Докукин не ответил, но посмотрел на него так, что не нужно было ответа.
– А коли хочешь, выкинь дурь из головы! О бунтовских письмах и думать не смей – не такое нынче время. Ежели попадешься, да узнают, что ты был у меня, так и мне худо будет. Ступай, с богом, и больше не приходи никогда. Ни с кем не говори обо мне. Коли спрашивать будут, молчи. Да уезжай-ка поскорей из Питербурха. Смотри же, Ларион, будешь помнить волю мою?
– Куда нам из воли твоей выступить? – проговорил Докукин. – Видит бог, я тебе верный слуга до смерти.
– О доносе фискальном не хлопочи, – продолжал Алексей. – Я слово замолвлю, где надо. Будь покоен, тебя освободят от всего. Ну, ступай… или нет, постой, давай платок.

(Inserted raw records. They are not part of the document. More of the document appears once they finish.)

-- ==== Sys2Proof/Laws/FramesEdge.lean ====
section
/-! SUPPORT. The frame of each operation, the blocks of the state it leaves as they were: the load and the edge. -/
set_option linter.unusedSimpArgs false
namespace Sys2Proof.Machine

/-! ### Replay -/

@[simp] theorem replayStaged_frame (s : State) :
    (replayStaged s).OnlyFreshDioAioLpeEvrHie s := by
  unfold replayStaged; simp only [State.OnlyFreshDioAioLpeEvrHie, (applyStaged_frame ..), ↓(ite_fields ..), ite_self, (foldl_OnlyFreshDioAioLpeEvrHie ..), implies_true, and_self]

@[simp] theorem replayLoops_frame (r : JRecord) (s : State) :
    (replayLoops r s).OnlyFreshLpeEvrHie s := by
  unfold replayLoops; simp only [State.OnlyFreshLpeEvrHie, (evalLoops_frame ..), (holdLoops_frame ..), ↓(ite_fields ..), ite_self, and_self]

@[simp] theorem loadTask_frame (s : State) (c : TaskCkpt) :
    (loadTask s c).OnlyStk s := by
  unfold loadTask; simp only [State.OnlyStk, (modTask_frame ..), ↓(ite_fields ..), ite_self, implies_true, and_self]

@[simp] theorem replayStart_frame (b : Bank) (s : State) :
    (replayStart b s).OnlyFreshStkDvtLpeEvrHie s := by
  unfold replayStart; simp only [State.OnlyFreshStkDvtLpeEvrHie, (evalLoops_frame ..), (loadTask_frame ..), ↓(ite_fields ..), ite_self, (foldl_OnlyFreshStkDvtLpeEvrHie ..), implies_true, and_self]

@[simp] theorem hotTask_frame (x : Replay) (s : State) (slot : Nat) :
    (hotTask x s slot).OnlyStk s := by
  unfold hotTask; simp only [State.OnlyStk, (modTask_frame ..), ↓(ite_fields ..), ite_self, implies_true, and_self]

@[simp] theorem hotLoop_frame (x : Replay) (s : State) (n : Nat) :
    (hotLoop x s n).OnlyLpe s := by
  unfold hotLoop; (repeat' split) <;> simp only [State.OnlyLpe, (modLoop_frame ..), ↓(ite_fields ..), ite_self, implies_true, and_self]

@[simp] theorem loadCopy_frame (s : State) (c : TaskCkpt) :
    (loadCopy s c).OnlyMem s := by
  unfold loadCopy; simp only [State.OnlyMem, ↓(ite_fields ..), ite_self, implies_true, and_self]

@[simp] theorem adoptWork_frame (w : Wke) (b : Bank) (upTo : Nat) (s : State) (c : TaskCkpt) :
    (adoptWork w b upTo s c).OnlyMem s := by
  unfold adoptWork Option.elim; dsimp only; repeat' (first | (simp only [State.OnlyMem, ↓(ite_fields ..), ite_self, implies_true, and_self]; done) | split)

@[simp] theorem putReplayed_frame (l : List (Nat × Byte)) (s : State) :
    (putReplayed l s).OnlyMem s := by
  unfold putReplayed; simp only [State.OnlyMem, ↓(ite_fields ..), ite_self, implies_true, and_self]

@[simp] theorem hotRestart_frame (h : HotReplay) (s : State) :
    (hotRestart h s).pending = s.pending ∧ (hotRestart h s).answer = s.answer ∧ (hotRestart h s).sys = s.sys ∧ (hotRestart h s).drw = s.drw ∧ (hotRestart h s).jig = s.jig ∧ (hotRestart h s).rio = s.rio ∧ (hotRestart h s).can = s.can ∧ (hotRestart h s).mac = s.mac ∧ (hotRestart h s).ptp = s.ptp ∧ (hotRestart h s).rtc = s.rtc ∧ (hotRestart h s).cvu = s.cvu ∧ (hotRestart h s).key = s.key ∧ (hotRestart h s).upd = s.upd ∧ (hotRestart h s).cores = s.cores ∧ (hotRestart h s).enabled = s.enabled ∧ (hotRestart h s).declared = s.declared := by
  unfold hotRestart; simp only [(raise_frame ..), (jMark_frame ..), (hotTask_frame ..), (hotLoop_frame ..), (loadCopy_frame ..), (adoptWork_frame ..), (putReplayed_frame ..), ↓(ite_fields ..), ite_self, (foldl_Only_128 ..), implies_true, and_self]

/-! ### Load -/

@[simp] theorem bindTask_frame (a : State × List Nat) (r : Rec) : (bindTask a r).1.OnlyStkWke a.1 := by
  unfold bindTask
  dsimp only
  repeat' split
  all_goals simp only [State.OnlyStkWke, (modTask_frame ..), and_self]

theorem foldl_bindTask_frame (l : List Rec) (a : State × List Nat) : (l.foldl bindTask a).1.OnlyStkWke a.1 := by
  induction l generalizing a with
  | nil => simp only [List.foldl_nil, State.OnlyStkWke, and_self]
  | cons r l ih => rw [List.foldl_cons]; simp only [State.OnlyStkWke, ih, (bindTask_frame ..), and_self]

Докукин подал ему большой, синий, клетчатый, полинялый и дырявый, такой же «мизерный», как сам его владелец, носовой платок. Царевич выдвинул ящик маленькой ореховой конторки, стоявшей рядом со столом, вынул оттуда, не считая, серебром и медью рублей двадцать – для нищего Докукина целое сокровище, – завернул деньги в платок и отдал с ласковой улыбкою.
– Возьми на дорогу. Как вернешься в Москву, закажи молебен в Архангельском и частицу вынь за здравие раба Божия Алексея. Только смотри, не проговорись, что за царевича.
Старик взял деньги, но не благодарил и не уходил. Он стоял, по-прежнему опустив голову. Наконец поднял глаза и начал было торжественно, должно быть, заранее приготовленную речь:
– Как древле Самсону утолил Бог жажду через ослиную челюсть, так и ныне тот же Бог не учинит ли через мое неразумение тебе, государь, нечто полезное и прохладительное?
Но вдруг не выдержал, голос его пресекся, торжественная речь оборвалась, губы задрожали, весь он затрясся и повалился в ноги царевичу.
– Смилуйся, батюшка! Послушай нас, бедных, вопиющих, последних рабов твоих! Порадей за веру христианскую, воздвигни и досмотри, даруй Церкви мир и единомыслие. Ей, государь-царевич, дитятко красное, церковное, солнышко ты наше, надежда российская! Тобой хочет весь мир просветиться, о тебе люди Божии расточенные радуются! Если не ты по Господе Боге, кто нам поможет? Пропали, пропали мы все без тебя, родимый. Смилуйся!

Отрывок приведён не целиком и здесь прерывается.